■ EXERCISE GOAL
Return verbatim all lines from the first one in the records to the line with "def State.cqFree (s", both ends kept.

Collected data:
-- ==== Sys2Proof/Machine/Rings.lean ====
section
/-!
DEFINITION. Doorbells, fetching, the fast-path doorbell queue and host writes to the mailbox SRAM (R43 to R53, R60 to
R62).
-/

namespace Sys2Proof.Machine

open Sys2Proof (Byte Word Fn QId Fetch)

/-- A queue enters the error state: `QERR`, the `QUEUE_ERROR` cause and `EV_QUEUE_ERROR` (R48). -/
def State.queueError (s : State) (f q kind : Nat) : State :=
  let s := s.modFn f fun g => ({ g with queues := g.queues.upd q fun u => { u with error := true } } : FnState).setCause 22
  s.raiseOwn f evQueueError (q + kind * 256)

/-- The event ring enters the error state: its events are held, and the open sessions are told (R48). -/
def State.eventRingError (s : State) (f : Nat) : State :=
  let s := s.modFn f fun g => ({ g with ring := { g.ring with error := true } } : FnState).setCause 22
  let e : Event := { code := evQueueError.1, severity := evQueueError.2, handle := deviceHandle, time := s.stamp
                     detail := 0xFE + 2 * 256 }
  if (s.fn f).wants e then s.sendSessions f e else s

/-- Completion slots that no fetched command has claimed (R47). -/
def State.cqFree (s : State) (f q : Nat) (u : Queue) : Nat :=
  2 ^ u.cqLog2 - 1 - (u.cqTail + 2 ^ u.cqLog2 - s.cqHead f q % 2 ^ u.cqLog2) % 2 ^ u.cqLog2 - u.claimed

/-- Fetch one entry: claim a completion slot, advance `SQ_HEAD`, and take the command in, or complete an unknown opcode
(R47, R58). -/
def State.fetchOne (s : State) (f q : Nat) (u : Queue) (e : Fetch) : State :=
  let h := (u.sqHead + 1) % 2 ^ u.sqLog2
  let s := s.modFn f fun g => { g with queues := g.queues.put q { u with sqHead := h, claimed := u.claimed + 1 } }
  let s := s.mbxStore (indexBlock f q + 4) (le 4 h)
  let t : Token := { via := .ring f q, seq := s.eci.nextSeq, opcode := e.opcode.toNat, cmdId := e.cmdId.toNat
                     handle := e.handle.toNat, fence := e.flags.getLsbD 1, sqHead := h }
  let s := s.modEci fun x => { x with nextSeq := x.nextSeq + 1 }
  if knownOpcodes.contains t.opcode then s.modEci fun x => { x with fetched := x.fetched ++ [t] }
  else s.complete { tok := t, sub := { port := .session 0 } } { status := .eBadOpcode }

/-- One visit to a queue: at most `n` entries (8 per visit, R62) while the queue is not empty, not in error and has a
free completion slot; `es` are the entries in host memory from `SQ_HEAD` on. -/
def State.visit (s : State) (f q : Nat) (es : List Fetch) : Nat → State
  | 0 => s
  | n + 1 =>
    match (s.fn f).queues.find q with
    | none => s
    | some u =>
      if u.error || u.deleting then s
      else if 2 ^ u.sqLog2 ≤ s.sqTail f q then s.queueError f q 1
      else if s.sqTail f q = u.sqHead ∨ s.cqFree f q u = 0 then s
      else (s.fetchOne f q u (es.headD {})).visit f q es.tail n

/-- Firmware can fetch from a queue: it knows of entries there, the queue serves, and a completion slot is free (R47). -/
def State.canFetch (s : State) (f q : Nat) : Bool :=
  match (s.fn f).queues.find q with
  | none => false
  | some u => u.rung && !u.error && !u.deleting && s.sqTail f q != u.sqHead && s.cqFree f q u != 0

/-- The place of a queue in the round, counted from where the round goes on: the functions in turn, the queues of each from
the admin queue on (R62; log entry 180). -/
def Eci.turnsTo (e : Eci) (f q : Nat) : Nat := (17 * f + q + 17 * 33 - (17 * e.turn.1 + e.turn.2) % (17 * 33)) % (17 * 33)

/-- No queue that can be fetched from comes before this one in the round. -/
def State.itsTurn (s : State) (f q : Nat) : Bool :=
  s.functions.all fun g => (s.fn g).queues.all fun u =>
    !(s.canFetch g u.1 && decide (s.eci.turnsTo g u.1 < s.eci.turnsTo f q))

/-- Firmware reads a queue's `SQ_TAIL`; when the round has come to the queue it visits it, and the round goes on behind it
(R47, R62). A bad tail is judged at once (R48). -/
def State.serveQueue (s : State) (f q : Nat) (es : List Fetch) : State :=
  let mark (b : Bool) (s : State) : State := s.modFn f fun g => { g with queues := g.queues.upd q fun u => { u with rung := b } }
  let s := mark true s
  let bad := (s.fn f).queues.find q |>.any fun u => decide (2 ^ u.sqLog2 ≤ s.sqTail f q)
  if bad then s.visit f q es 1
  else if s.itsTurn f q then
    let s := s.visit f q es 8
    mark (((s.fn f).queues.find q).any fun u => s.sqTail f q != u.sqHead)
      (s.modEci fun e => { e with turn := if q = 16 then ((f + 1) % 33, 0) else (f, q + 1) })
  else s

/-- Host writes a submission doorbell (R47). Zero has no effect; a queue that does not exist raises `EV_QUEUE_ERROR` kind
3 (R48); otherwise firmware reads `SQ_TAIL` and fetches, unless a take-over runs (R61). The admin queue of a function whose
`RDY` is 0 exists and serves nothing, and a doorbell rung during a take-over is not judged afterwards (log entry 181). -/
def execDbSqWrite (f : Fn) (q : QId) (value : BitVec 32) (entries : List Fetch) (s : State) : Out :=
  if s.hostWrites f.val && value.toNat % 65536 != 0 && s.firmwareRuns then
    if (s.fn f.val).queues.has q.val then .next (s.serveQueue f.val q.val entries)
    else if q.val = 0 then .next s
    else .next (((s.modFn f.val fun g => g.setCause 22)).raiseOwn f.val evQueueError (q.val + 3 * 256))
  else .next s

/-- Firmware re-reads `SQ_TAIL` of a queue (R47). -/
def execSqPoll (f : Fn) (q : QId) (entries : List Fetch) (s : State) : Out :=
  if s.firmwareRuns && (s.fn f.val).queues.has q.val then .next (s.serveQueue f.val q.val entries) else .next s

/-- Host writes `DB_FAST` (R52): the write waits in the function's fast-path queue; a slot that waits or runs is busy; a
value above the slot count names no slot. -/
def execDbFastWrite (f : Fn) (value : BitVec 32) (s : State) : Out :=
  let k := value.toNat % 65536
  let g := s.fn f.val
  if !s.hostWrites f.val || k == 0 || !g.rdy then .next s
  else if fastSlots f.val < k then .next (s.raiseOwn f.val evQueueError (0xFF + 4 * 256))
  else if g.fastQueue.contains (k - 1) || g.fastRunning.contains (k - 1) then
    .next (s.modFn f.val fun g => { g with fastBusy := true })
  else .next (s.modFn f.val fun g => { g with fastQueue := g.fastQueue ++ [k - 1] })

/-- A function's host may write a mailbox word at an SRAM offset (R43): a VF its slice but for PF0's line, PF0 its
lines, and in recovery mode PF0 the whole SRAM. -/
def State.mbxWritable (s : State) (f x : Nat) : Bool :=
  if f = 0 then s.boot.stage == .recovery || decide (0x780 ≤ x % 0x800) else decide (x % 0x800 < 0x780)

/-- A word that the device writes: `SQ_HEAD`, `CQ_TAIL`, `EQ_TAIL` of the function, or the completion and response area
of one of its fast-path slots (R44, R45). -/
def deviceWord (f x : Nat) : Bool :=
  ((List.range 17).any fun q => x == indexBlock f q + 4 || x == indexBlock f q + 8) || x == eventBlock f ||
    ((List.range (fastSlots f)).any fun k => decide (fastSlot f k + 0x40 ≤ x) && decide (x < fastSlot f k + 0x80))

/-- The queue whose `SQ_TAIL` (kind 1) or `CQ_HEAD` (kind 2) word lies at an SRAM offset. -/
def hostIndexAt (f x : Nat) : Option (Nat × Nat) :=
  match (List.range 17).find? fun q => x == indexBlock f q || x == indexBlock f q + 12 with
  | some q => some (q, if x = indexBlock f q then 1 else 2)
  | none => none

/-- A collision is counted, and reported at most once per 1 ms (R45). -/
def State.collide (s : State) (f x : Nat) : State :=
  let s := s.modFn f fun g =>
    ({ g with collide := true, collideCnt := min 0xFFFFFFFF (g.collideCnt + 1) } : FnState).setCause 20
  let due := match (s.fn f).collideSent with
    | some t => decide (t + 1000000 ≤ s.now)
    | none => true
  if due then (s.modFn f fun g => { g with collideSent := some s.now }).raiseOwn f evMbxCollide (x / 4) else s

/-- What a host-written index word changes at once (R44, R48, R51). -/
def State.judgeIndex (s : State) (f x : Nat) : State :=
  if x = eventBlock f + 4 then
    let g := s.fn f
    if !g.rdy then s
    else if 2 ^ g.ring.log2 ≤ s.eqHead f then (if g.ring.error then s else s.eventRingError f)
    else s.flushEvents f
  else match hostIndexAt f x with
    | none => s
    | some (q, kind) =>
      match (s.fn f).queues.find q with
      | none => s
      | some u =>
        let log2 := if kind = 1 then u.sqLog2 else u.cqLog2
        if 2 ^ log2 ≤ s.hostIndex x ∧ !u.error then s.queueError f q kind else s

/-- Firmware puts a function's admin queue and event ring in service (R40), or answers `CFG_ERR`; the first entry of the
event ring is `EV_EVENT_LOST` when events were discarded (R41). The host-written words are taken as found, and judged (R48;
log entry 146). -/
def execEciRdySet (f : Fn) (s : State) : Out :=
  let g := s.fn f.val
  if s.firmwareRuns && s.fnEnabled f.val && g.en && !g.rdy && !g.cfgErr then
    let n := g.setSizes.toNat
    if !ringSizesOk g.setSizes then .next (s.modFn f.val fun g => { g with cfgErr := true })
    else
      let q : Queue := { sqBase := g.setAsq.toNat, cqBase := g.setAcq.toNat, sqLog2 := bits n 0 4, cqLog2 := bits n 4 4 }
      let s := ((s.mbxStore (indexBlock f.val 0 + 4) (le 4 0)).mbxStore (indexBlock f.val 0 + 8) (le 4 0)).mbxStore
        (eventBlock f.val) (le 4 0)
      let s := s.modFn f.val fun g =>
        { g with rdy := true, queues := g.queues.put 0 q
                 ring := { g.ring with base := g.setEq.toNat, log2 := bits n 8 4, tail := 0, phase := true
                                       error := false, slots := [] } }
      let s := [indexBlock f.val 0, indexBlock f.val 0 + 12, eventBlock f.val + 4].foldl (fun s x => s.judgeIndex f.val x) s
      .next (s.flushEvents f.val)
  else .next s

/-- Host writes a mailbox word (R43 to R45, R48). `collides`: the management port writes the same word in the same
cycle, which can only be a word that the device writes. -/
def execMailboxHostWrite (f : Fn) (offset : BitVec 18) (width : Fin 9) (value : BitVec 32) (collides : Bool) (s : State) :
    Out :=
  match mailboxOffset f.val offset.toNat with
  | none => .next s
  | some x =>
    if !s.hostWrites f.val || width.val != 4 || x % 4 != 0 || !s.mbxWritable f.val x then .next s
    else if collides && deviceWord f.val x && s.boot.stage != .recovery then .next (s.collide f.val x)
    else .next ((s.mbxStore x (le 4 value.toNat)).judgeIndex f.val x)

end Sys2Proof.Machine
end

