-- ==== Sys2Proof/Machine/SchedOps.lean ====
section
/-!
DEFINITION. The operations of a task scheduler: trace capture, readiness and lock grants, enqueue, post, cancel, squash,
dispatch, completion and abort (Hardware Task Scheduling).
-/

namespace Sys2Proof.Machine

open Sys2Proof (Byte Descriptor)

def State.sd (s : State) (k : Nat) : Sched := s.sched.scheds.look {} k
def State.modSd (s : State) (k : Nat) (f : Sched → Sched) : State :=
  s.modSched fun x => { x with scheds := x.scheds.modD {} k f }

/-- The DIE handle of a scheduler (R240). -/
def schedHandle (k : Nat) : Nat := if k = 8 then 0x02FF0000 else dieHandle k
def schedCode (k : Nat) : Nat := if k = 8 then 0xFF else k

/-- The scheduler that a DIE handle names. -/
def schedOf (h : Nat) : Nat := if handleDie h = 0xFF then 8 else handleDie h

/-- The scheduler exists: its die runs. -/
def State.schedRuns (s : State) (k : Nat) : Bool :=
  !s.boot.held && (k == 8 || (decide (k < s.dies) && !bit s.boot.diesFenced k))

/-- Descriptors held: live tasks and the slots held by R212. -/
def Sched.occupancy (d : Sched) : Nat := d.tasks.length + d.held.length
def taskIdOf (i gen : Nat) : Nat := gen * 2048 + i

/-- `s` is at or after `h`, modulo 2^24 (R221). -/
def seqAfter (h s : Nat) : Bool := decide ((s + 2 ^ 24 - h) % 2 ^ 24 < 2 ^ 23)
def seqDist (h s : Nat) : Nat := (s + 2 ^ 24 - h) % 2 ^ 24

/-- Watchdog time of a class in ns (R207). -/
def watchdogNs (cls : Nat) : Nat := if cls < 4 then 20000 else 200000

/-- An agent of a class exists on a scheduler (R207). -/
def agentExists (k a : Nat) : Bool :=
  let n := a % 512
  let cls := a / 512
  if k = 8 then
    if cls = 4 then decide (n < 16) else if cls = 5 then decide (n < 8) else cls == 6 && decide (n < 3)
  else
    if cls = 0 then decide (n < 256) else if cls = 1 ∨ cls = 4 then decide (n < 16)
    else if cls = 2 ∨ cls = 3 then decide (n < 4) else cls == 5 && decide (n < 2)

/-! ### Trace (R237 to R239) -/

/-- One event to trace. -/
structure TraceEvent where
  type : Nat
  agent : Nat := 0xFFF
  prio : Nat := 0
  task : Nat := 0
  flow : Nat := 0
  seq : Nat := 0
  detail : Nat := 0
  /-- class of the task, where no agent is concerned -/
  cls : Option Nat := none
  /-- a lock taken or lost by a direct acquisition -/
  direct : Bool := false
deriving DecidableEq, Repr

/-- The 16 bytes of a trace record. -/
def TraceEvent.encode (e : TraceEvent) (k time : Nat) : List Byte :=
  le 1 e.type ++ le 1 (schedCode k) ++ le 2 (e.agent + e.prio * 4096) ++ le 2 e.task ++ le 2 e.flow ++ le 3 e.seq ++
    le 1 e.detail ++ le 4 time

/-- An event passes every filter (R238). -/
def Trace.wants (t : Trace) (e : TraceEvent) : Bool :=
  let cls := if e.agent = 0xFFF then e.cls else some (e.agent / 512)
  (t.typeMask == 0 || bit t.typeMask e.type) &&
  (t.classMask == 0 || (match cls with | some c => bit t.classMask c | none => true)) &&
  (t.flows.isEmpty || t.flows.contains e.flow || e.direct)

/-- Write one record: at a full buffer the trace stops, or goes on at the start (R239). -/
def State.traceStore (s : State) (h : Nat) (bs : List Byte) : State :=
  match s.sched.traces.find h with
  | none => s
  | some t =>
    if !t.running then s
    else
      let s := s.bufStore (t.base + t.write) bs
      let w := t.write + 16
      let full := decide (2 ^ t.log2 ≤ w)
      let stop := full && t.policy == 0
      let t : Trace := { t with
        write := if full && t.policy == 1 then 0 else w
        wrapped := t.wrapped || decide (2 ^ t.log2 ≤ 16 * t.records)
        records := t.records + 1
        lostSince := 0
        running := !stop }
      let s := s.modSched fun x => { x with traces := x.traces.put h t }
      if stop then s.raise evTraceDone h (t.records % 2 ^ 32) else s

/-- The `LOSS` record of a trace that has lost records is written (R239). -/
def State.traceLoss (s : State) (k h : Nat) : State :=
  let t := s.sched.traces.look {} h
  let loss : TraceEvent := { type := 10, detail := min 255 t.lostSince }
  if t.lostSince = 0 || decide (s.now + 1024 < (s.sd k).traceBusy) then s else s.traceStore h (loss.encode k s.time.ns)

■ WRITTEN SOLUTION
-- ==== Sys2Proof/Machine/Rings.lean ====
section
/-!
DEFINITION. Doorbells, fetching, the fast-path doorbell queue and host writes to the mailbox SRAM (R43 to R53, R60 to
R62).
-/

namespace Sys2Proof.Machine

open Sys2Proof (Byte Word Fn QId Fetch)

/-- A queue enters the error state: `QERR`, the `QUEUE_ERROR` cause and `EV_QUEUE_ERROR` (R48). -/
def State.queueError (s : State) (f q kind : Nat) : State :=
  let s := s.modFn f fun g => ({ g with queues := g.queues.upd q fun u => { u with error := true } } : FnState).setCause 22
  s.raiseOwn f evQueueError (q + kind * 256)

/-- The event ring enters the error state: its events are held, and the open sessions are told (R48). -/
def State.eventRingError (s : State) (f : Nat) : State :=
  let s := s.modFn f fun g => ({ g with ring := { g.ring with error := true } } : FnState).setCause 22
  let e : Event := { code := evQueueError.1, severity := evQueueError.2, handle := deviceHandle, time := s.stamp
                     detail := 0xFE + 2 * 256 }
  if (s.fn f).wants e then s.sendSessions f e else s

/-- Completion slots that no fetched command has claimed (R47). -/
def State.cqFree (s : State) (f q : Nat) (u : Queue) : Nat :=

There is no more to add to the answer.